THOUGH our story of the religious associations of the Abbey is now told, there is something still to be said regarding the building itself. During the occupation by the Dundonalds of the Paisley property, the church was suffered to fall into great disrepair, but its surroundings remained the same as they were at the Reformation. 'The fair garden of the Monastery and a park with fallow deer figure in any sketches of the old buildings that have come down to us. [1] They stand with a background of hills, and enbosomed in wood; and the “Place of Paisley” was reputed one of the most beautiful residences in Scotland.. Even in the present altered state of the mansion house, the remains of a great and stately dwelling, in every way worthy of a nobleman, can be traced. In 1757 all this was changed. The Lord Dundonald of the time, pressed for money, began to feu the Abbey grounds to the burgesses of Paisley and others. An advertisement from a Glasgow paper tells us that upon the “22nd day of January,” in the same year, “there will be sold or feued, by public roup, at the Abbey of Paisley, various parcels of the Abbey gardens of Paisley, belonging to the Earl of Dundonald. The ground proposed to be feued consists of about four acres, very advantageously situated upon the River Cart, a little above the Old Bridge of Paisley. It is subdivided, and planned out for the steading of house and bleaching greens, now stacked off conform to a regular plan, whereby the situation of the houses is such that there will be a most commodious bleaching green from each house towards the river. Excellent materials for building will be supplied from the houses and garden walls of Paisley, where there is a vast quantity of hewn stones, which Lord Dundonald is to become bound to sell to the purchasers at a reasonable rate, to be specified in the articles of roup.” This was the beginning of demolition. Any remains of the conventual buildings still standing were pulled down, the wall of Abbot Shaw destroyed, and Lord Dundonald was about to level the transept and the choir of' the church when he was stopped by the heritors, who claimed them as church property.
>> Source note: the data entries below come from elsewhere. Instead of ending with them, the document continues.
/-! ### Group 0xA: the shuttle -/

/-- R302, R303, R306, R310, R318, R321, R322: a shuttle instruction issues its command, entered in the shuttle under the
next ticket, refused at once when its descriptor fails a check; when the command has completed its tokens leave. FREE
adds its credit, XSTAT reads a credit, the outstanding commands or the failed ones. Where the manual leaves a point open
it states the model's choice (assumption log 36, 37). -/
def Obligations.ShuttleIssues : Prop :=
  ∀ (t : Tgt) (k : Fin 256) (od : Order) (ofs planes : Bool) (op : ScatOp) (n : Fin 64) (tag : Fin 16) (v : Fin 3) (s : State)
    (e : Env),
    let o := operands e.u
    let Issued (i : Instr) (opc variant : Nat) (offs : Bool) (sl : List Slot) : Prop :=
      let x := cmdOf s e opc variant k.val od
      let x1 := if offs then addOffsets x o.a o.b else x
      let bad := offs && (o.a.psn || (opc == opCopy && o.b.psn))
      let x2 := if bad then (x1.mark stRefused).mark stPoison else if cmdOk s x1 then x1 else x1.mark stRefused
      let key : LogEntry := { kind := opc, block := e.ctx.draft.block, idx := e.i, addr := BitVec.ofNat 64 e.i
                              args := [tokArg o.a, tokArg o.b], ret := [] }
      (outstanding s e.c < 32 → fieldCmds s x.field < 512 → Issues i OpenPhase sl t s e
        (entered (enterCmd (addCount s e.c cntPoison (b2n bad)) x2) e.c key [BitVec.ofNat 64 x2.ticket])
        (pendOf o 0 (BitVec.ofNat 64 x2.ticket) 1)) ∧
      (∀ p y, MaySea s e → oldestDone s e.u.pend = some (p, y) → exec i s = .next
        (sendFrom (updUnit s e.c e.i (fun u => { u with pend := u.pend.erase p })) e (seqAll (tgt1 t) y.toks)))
    focusEnv s = some e → Fresh e →
    Issued (.copy t k od ofs) opCopy (b2n ofs) ofs (if ofs then [.a, .b] else [.a]) ∧
    Issued (.gath t k od) opGath 0 false [.a] ∧
    Issued (.scat t k od op) opScat (match op with | .write => 0 | .fadd => 1 | .add => 2) false [.a] ∧
    Issued (.mcast t k od ofs) opMcast (b2n ofs) ofs [.a] ∧
    Issued (.xconv t k od planes) opXconv (b2n planes) false [.a] ∧
    Issued (.relay t k od) opRelay 0 false [.a] ∧
    Acts (.free t n tag) [.a] t s e
      (entered (addCredit s e.c tag.val (n.val + 1)) e.c
        { kind := 0xA6, block := e.ctx.draft.block, idx := e.i, addr := BitVec.ofNat 64 e.i, args := [tokArg o.a], ret := [] } [])
      (toAll (tgt1 t) o.a) ∧
    (o.a.psn = false → Acts (.xstat t v) [.a] t s e s (result (tgt1 t) (match v.val with
      | 0 => (mapGet 0 e.ctx.credits (o.a.word.toNat % 16)).zeroExtend 32
      | 1 => BitVec.ofNat 32 (outstanding s e.c)
      | _ => e.ctx.errCmds) false))

/-! ### Group 0xB: channels -/

/-- R328, R330, R335: a token pushed into the ring comes out of its slot as it went in, scalar or vector, and no other
slot's token changes. Where the manual leaves a point open it states the model's choice (assumption log 40). -/
def Obligations.ChannelRing : Prop :=
  ∀ (s : State) (c : Chan) (i : Nat) (tok : Token) (v : Word) (w : Bits512) (d : Desc) (psn : Bool) (r : Nat),
    s.mem.soft = [] → s.mem.marks = [] → (∀ j, keyTgt j = 3 → mapFind s.mem.dirty j = none) → s.chu.pool.wf = true → s.chu.pool.psn = [] →
    mapWf 0 s.chu.tags = true → (c.esz = false → ∀ n, isSubst (s.chu.pool.readLine n).desc = false) →
    c.rbase.toNat % 64 = 0 → r < 7 → i < 2 ^ 32 →
    (tok = markerTok r ∨ c.esz = false ∧ tok = scalarTok v psn ∨ c.esz = true ∧ tok = vectorTok w d psn) →
      (ringRead (ringWrite s c i tok) c i).1 = some tok ∧
      ∀ j, j ≠ i → j < 2 ^ 32 → (ringRead (ringWrite s c i tok) c j).1 = (ringRead s c j).1

/-- R335, R346 to R354: the channel instructions complete: PUSH enters its token while the channel has room; POP takes
and PEEK reads the token at its head, or a marker of rank 6 when it has ended; PUSHB and POPB move slots; the others
give the channel unit's status or word. Where the manual leaves a point open it states the model's choice (assumption
log 38, 39, 40). -/
def Obligations.ChannelsComplete : Prop :=
  ∀ (t : Tgt) (k ep : Fin 256) (pr : Pred) (add fin : Bool) (v : Fin 4) (s : State) (e : Env) (b : Endpoint),
    let o := operands e.u
    let c := getChan s b.chid
    let gives (v : Nat) := result (tgt1 t) (BitVec.ofNat 32 v) false
    let chep := chepWord e.win k.val
    focusEnv s = some e → s.chu.en = true →
    (endAt e ep.val = some b → c.bad = false → pushLive e c = true → pushRoom c = true →
      (MayFire s e ([.a] ++ predSlots pr) (tgt1 t) → predActive pr o = true →
        exec (.push t ep pr) s = .next (finish (notePred (chPush s b.chid o.a) e pr) e ([.a] ++ predSlots pr) (gives 0))) ∧
      (pr = .always → MayJoin s e [.a] (tgt1 t) → exec (.push t ep pr) s = .next
        (finish (updUnit (chPush s b.chid (markerTok o.a.rank.val)) e.c e.i (markSeen e.win (tgt1 t).isEmpty false o.a.rank.val)) e [.a]
          (toAll (tgt1 t) (markerTok o.a.rank.val))))) ∧
    (∀ take s1 x, popFrom s e ep.val take = .tok x s1 →
      (take = true → Acts (.pop t ep true) [.a] t s e s1 (toAll (tgt1 t) x)) ∧
      (take = true → e.u.ended = false → Acts (.pop t ep false) [] t s e s1 (toAll (tgt1 t) x)) ∧
      (take = false → Acts (.peek t ep) [.a] t s e s1 (toAll (tgt1 t) x))) ∧
    (∀ take s1, popFrom s e ep.val take = .ends s1 →
      (take = true → Acts (.pop t ep true) [.a] t s e s1 (toAll (tgt1 t) (markerTok 6))) ∧
      (take = true → e.u.ended = false → Acts (.pop t ep false) [] t s e
        (updUnit s1 e.c e.i (fun u => { u with ended := true })) (toAll (tgt1 t) (markerTok 6))) ∧
      (take = false → Acts (.peek t ep) [.a] t s e s1 (toAll (tgt1 t) (markerTok 6)))) ∧
    (∀ x s0, getBob e.ctx.mem chep.1 = some x → scalarEnd s e chep.2 = (false, s0) →
      (slotState e.ctx.mem x x.head = 2 → ∃ m, takeDrain e.ctx.mem chep.1 x = some (x.head, m) ∧
        Issues (.pushb t k) OpenPhase [.a] t s e (updMem s0 e.c (fun _ => m)) (slotHold o x.head)) ∧
      (slotState e.ctx.mem x x.tail = 0 → ∃ m, takeFill e.ctx.mem chep.1 x = some (x.tail, m) ∧
        Issues (.popb t k) OpenPhase [.a] t s e (updMem s0 e.c (fun _ => m)) (slotHold o x.tail)) ∧
      (∀ p, endAt e chep.2 = some b → c.bad = false → pushLive e c = true → pushRoom c = true → slotBlocks x ≤ holdDone p + 1 →
        let read (u : State) := slotRead u e.c e.ctx.mem x (holdSlot p) (holdDone p)
        let l := (read s).1
        Resumes (.pushb t k) s e p (updMem (read (chPush s b.chid (vectorTok l.data l.desc l.psn))).2 e.c
          (fun m => endDrain m chep.1 (holdSlot p))) (gives (holdSlot p))) ∧
      (∀ p y s1, p.step = 1 → popFrom s e chep.2 true = .tok y s1 → y.isMk = false → slotBlocks x ≤ holdDone p + 1 →
        Resumes (.popb t k) s e p (updMem (slotFill s1 e.c x (holdSlot p) (holdDone p)
          { data := y.data, desc := y.desc, psn := y.psn }) e.c (fun m => endFill m chep.1 (holdSlot p))) (gives (holdSlot p)))) ∧
    (endAt e ep.val = some b → c.bad = false → b.ending = false → endHeld s e b = true →
      Acts (.chend t fin ep) [.a] t s e
        (updCtx s e.c (fun x => { x with ends := modNth (fun b => { b with ending := true, fin := fin }) x.ends ep.val })) (gives 0)) ∧
    (endAt e ep.val = none → Acts (.chend t fin ep) [.a] t s e s (gives 1)) ∧
    (o.a.psn = false → Fresh e →
      Issues (.chopen t k) OpenPhase [.a] t s e (askBoundary s e.c .dev (.program e.i)) (pendOf o e.ctx.phase 0 1) ∧
      (let r := chgrowDo s e (epWord e.win k) add o.a.word
       Command (.chgrow t k add) [.a] t s e (entered r.1 e.c (logKey e 0xB8 (BitVec.ofNat 64 (epWord e.win k))
        [o.a.word, boolWord add]) [BitVec.ofNat 64 r.2]) (gives r.2)) ∧
      (let r := chDefine (useChan s (chanNum o.a.word)).2 (chanNum o.a.word) (chdefChan e.win k.val)
       Command (.chdef t k) [.a] t s e (entered r.1 e.c (logKey e 0xB9 (BitVec.ofNat 64 k.val) [o.a.word]) [BitVec.ofNat 64 r.2])
        (gives r.2)) ∧
      (let r := chFreeDo s (chanNum o.a.word)
       Command (.chfree t) [.a] t s e (entered r.1 e.c (logKey e 0xBA 0 [o.a.word]) [BitVec.ofNat 64 r.2]) (gives r.2)) ∧
      (let r := useChan s (chanNum o.a.word)
       Command (.chstat t v) [.a] t s e r.2 (gives (chstatWord v.val r.1)))) ∧
    (∀ p, p.phase < e.ctx.phase → p.a.psn = false → Fresh e →
      let r := chopenDo s e (epWord e.win k) (chanNum p.a.word)
      Resumes (.chopen t k) s e p (logAppend (if r.2 = 0 then bindEnd r.1 e.c (epWord e.win k) (chanNum p.a.word) else r.1) e.c
        { chopenKey e (epWord e.win k) p.a.word with ret := [BitVec.ofNat 64 r.2] }) (gives r.2))

/-! ### Group 0xC: memory-side units -/

/-- R234, R369 to R377: the memory-side instructions complete: the operation at the address, in one step on the committed
value, logged; MATOM and MCAS emit the old value, and an MCAS
whose compare fails writes nothing; MTAS its bit, MCNT the count; MRED reduces its token into the block
there, and emits its status; FRAMEM converts its frames. Where the manual leaves a point open it states the model's
choice (assumption log 5). -/
def Obligations.MemSideCompletes : Prop :=
  ∀ (m : MHead) (bsel : Fin 4) (aop : Fin 16) (cop : Fin 4) (flag norm : Bool) (t : Tgt) (k : Fin 256) (od : Order) (op : MredOp)
    (s s1 s2 s3 : State) (e : Env) (va : Dword) (old tgt a st : Nat) (w : Bool) (l : Line) (new_ : Option Bits512) (ev : Ev),
    let o := operands e.u
    let lo := BitVec.ofNat 32 old
    let wide := o.c.word.toNat * 2 ^ 32 + o.b.word.toNat
    let Unit (i : Instr) (kind align size : Nat) (sl : List Slot) (at_ : Dword)
        (new : Option (Nat → Option Nat)) (out : List Word) : Prop :=
      formVa e bsel o.a = some va → va.toNat % align = 0 → (∀ x ∈ sl, (operandAt o x).psn = false) →
      (match new with | some f => atomicMay s e at_ size f | none => atomicRead s e at_ size) = .done old s1 →
        Access i sl m.t s e (entered s1 e.c (firingKey e kind (some at_) sl o) [BitVec.ofNat 64 old]) (emitWords m.t out)
    let b := o.b.word
    let j := o.b.word.toNat % 8
    focusEnv s = some e → Fresh e →
    (aop.val < 12 → Unit (.matom m bsel aop) 0xC0 4 4 [.a, .b] va
      (some (fun x => some (atomNew aop.val (BitVec.ofNat 32 x) b).toNat))
      [lo]) ∧
    (12 ≤ aop.val → Unit (.matom m bsel aop) 0xC0 8 8 [.a, .b, .c] va (some (fun x => some (
        if aop.val = 12 then (x + wide) % 2 ^ 64 else if aop.val = 13 then max x wide else if aop.val = 14 then min x wide else wide)))
      [lo, BitVec.ofNat 32 (old / 2 ^ 32)]) ∧
    (Unit (.mcas m bsel flag) 0xC1 4 4 [.a, .b, .c] va (some (fun x => if x = b.toNat then some o.c.word.toNat else none))
      [if flag then boolWord (old == b.toNat) else lo]) ∧
    (Unit (.mtas m bsel flag) 0xC2 8 1 [.a, .b] (va + BitVec.ofNat 64 (b.toNat / 8))
      (some (fun x => some (x - x / 2 ^ j % 2 * 2 ^ j + (if flag then 0 else 2 ^ j)))) [BitVec.ofNat 32 (old / 2 ^ j % 2)]) ∧
    (Unit (.mcnt m bsel 0) 0xC4 8 8 [.a, .b] va (some (fun x => some (BitVec.ofNat 64 x + b.signExtend 64).toNat))
      [BitVec.ofNat 32 (BitVec.ofNat 64 old + b.signExtend 64).toNat]) ∧
    (Unit (.mcnt m bsel 2) 0xC4 8 8 [.a] va (some (fun _ => some 0)) [lo]) ∧
    (cop = 1 ∨ cop = 3 → Unit (.mcnt m bsel cop) 0xC4 8 8 [.a] va none [if cop = 3 then BitVec.ofNat 32 (old / 2 ^ 32) else lo]) ∧
    (let x := mredWords e.win k.val
     let line := lineKey tgt a
     let written (u : State) : State := if od.scope = .sys then writeBack u line else u
     od.rel = false → o.a.psn = false → o.a.word.toNat % 64 = 0 → va = mredVa x o.a → (isFirmware e.c || canonical va) = true →
     resolve s e.c va true = (.at tgt a w, s1) → portOp s1 e.c (some e.i) line = (true, s2) → readLine s2 line = (l, s3) →
     mredLine op x l o.b = (new_, st, ev) →
       let s4 := match new_ with
         | some v => written (nodeWrite s3 e.c line (BitVec.allOnes 64) v (some l.desc))
         | none => if l.psn then poisonedHalf s2 s3 line else s3
       Access (.mred t k od op) [.a, .b] t s e
        (entered (addEv (addCount s4 e.c cntPoison (st / 16 % 2)) e.c ev) e.c (mredKey e va o) [BitVec.ofNat 64 st])
        (result (tgt1 t) (BitVec.ofNat 32 st) false)) ∧
    (let v := (poolWord e.win k.val).toNat + wbits (poolWord e.win (k.val + 1)) 22 0 * 2 ^ 32
     let r := framemDo (!norm) (v / 65536) (wbits (poolWord e.win (k.val + 2)) 15 0 + 1) s
     Access (.framem t k norm) [.a] t s e
      (entered r.1 e.c (logKey e 0xC5 (BitVec.ofNat 64 v) [poolWord e.win (k.val + 2), boolWord norm]) [BitVec.ofNat 64 r.2])
      (result (tgt1 t) (BitVec.ofNat 32 r.2) false))

/-! ### Group 0xD: the dispatcher -/

/-- R387 to R391: LAUNCH gives the status of its record's checks, 8 when the node has no entry left for a child, and
with `.rel` waits for its phase; NODEQ and PWRQ read; YIELD ends a core's slice, or answers that no rival waits, that
the node may not be pre-empted or is being moved, or waits for its pre-emption. Where the manual leaves a point open it states the model's
choice (assumption log 45, 69). -/
def Obligations.DispatcherCompletes : Prop :=
  ∀ (t : Tgt) (k : Fin 256) (od : Order) (ofs force : Bool) (i8 : Fin 8) (i6 : Fin 6) (s : State) (e : Env) (p : Pend) (n : Node)
    (id : Nat),
    let o := operands e.u
    let gives (v : Nat) := result (tgt1 t) (BitVec.ofNat 32 v) false
    let va := launchVa e.win k.val ofs o.a
    (focusEnv s = some e → Fresh e →
      (launchFull s e.c = true → Command (.launch t k od ofs) [.a] t s e (refuseLaunch s e.c) (gives 8)) ∧
      (launchFull s e.c = false → od.rel = true →
        Issues (.launch t k od ofs) OpenPhase [.a] t s e s (pendOf o (relMark e.ctx od.scope) 0 0)) ∧
      (launchFull s e.c = false → od.rel = false →
        let r := launchAt s e.c va.1 va.2
        Command (.launch t k od ofs) [.a] t s e (entered r.1 e.c (launchKey e va.1 va.2) [BitVec.ofNat 64 r.2]) (gives r.2))) ∧
    (Acts (.nodeq t 2) [.a] t s e s (gives (getDraft s e.c).block)) ∧
    (Acts (.nodeq t 5) [.a] t s e s (gives (placeWordOf s e.c))) ∧
    (Acts (.nodeq t 6) [.a] t s e s (gives (fieldsWord s e.c))) ∧
    (e.c = .node id → getNode s id = some n →
      (i8 ≠ 2 → i8 ≠ 5 → i8 ≠ 6 → Acts (.nodeq t i8) [.a] t s e s (gives (nodeItem n (ctxCore s e.c).isSome i8.val))) ∧
      (∀ c, ctxCore s e.c = some c → Acts (.yieldN t force) [.a] t s e (updCore s c (fun x => { x with yielded := true })) (gives 2)) ∧
      (ctxCore s e.c = none →
        (force = false → rivalWaits s n = false → Acts (.yieldN t force) [.a] t s e s (gives 0)) ∧
        ((force = true ∨ rivalWaits s n = true) → n.lrec.pre = false ∨ n.moving ≠ .none ∧ n.moving ≠ .replace →
          Acts (.yieldN t force) [.a] t s e s (gives 1)) ∧
        ((force = true ∨ rivalWaits s n = true) → n.lrec.pre = true → n.moving = .none ∨ n.moving = .replace →
          Issues (.yieldN t force) free [.a] t s e
            (updNode s id (fun m => { m with moving := .preempt (m.moving == .replace) })) (pendOf o 0 0 1)))) ∧
    (p.step = 3 → Resumes (.yieldN t force) s e p s (gives p.val.toNat)) ∧
    (Acts (.pwrq t i6) [.a] t s e s (gives (pwrItem s e.c i6.val)))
Lord Dundonald sold the property of Paisley in 1764 to James, Eighth Earl of Abercorn, who came to live at Paisley, and who was buried in 1787 in the vault beneath St. Mirin's Chapel. Previous to his death he feued out any of the Abbey grounds that then remained unoccupied, and the New Town of Paisley was built on them. This was in 1781. The mansion house was at the same time dismantled, and let out to small tenants of the class who still inhabit it.

The church was in a dreadful condition. The roof was full of holes, through which the birds obtained free access, “distracting the attention of the worshippers in time of sermon.”
[2] They built their nests and reared their young under the arches of the cleristory. A few of the gentry had “lofts,” or galleries, but the bulk of the worshippers brought their seats to church with them, the poorest sitting upon stones on the earthen floor. Contests occasionally arose for the best place, and the Session Records frequently notice “brawls and flyting in the kirk.” In 1722 a case of this kind was brought before the Sheriff. The melee as described must have been of a very lively kind.

“Agnes Young being in the Kirk of Paisley after the Sacrament, ordering or setting in ane chair or stool where for several years byegone she used to sit, the said defender, coming upon her when she was sitting upon the said seat, bade her begone, therewith violently dragging the seat from under her, occasioning thereby a violent fall to her ; and, not satisfied therewith, when the complainer getting up and getting hold of ane post, he did then rugg and ryve her, driving her head and other pairts violently against the said post, whereby she hath been so indisposed and bruised that she is not capable for any exercise, and thereby not able to earn her daily bread, which her circumstances doth not allow her but labouring with her own hands.” [3]


[1] See Slezer's Theatrum Scotiae, 1693,—also Blaeus' Atlas, 1654.
[2] A lamentable description of the state of the church is given in Douglas's “Description of the East Coast,” published in 1782.
[3] “Judicial Records of Renfrewshire,” a very interesting local history, by William Hector.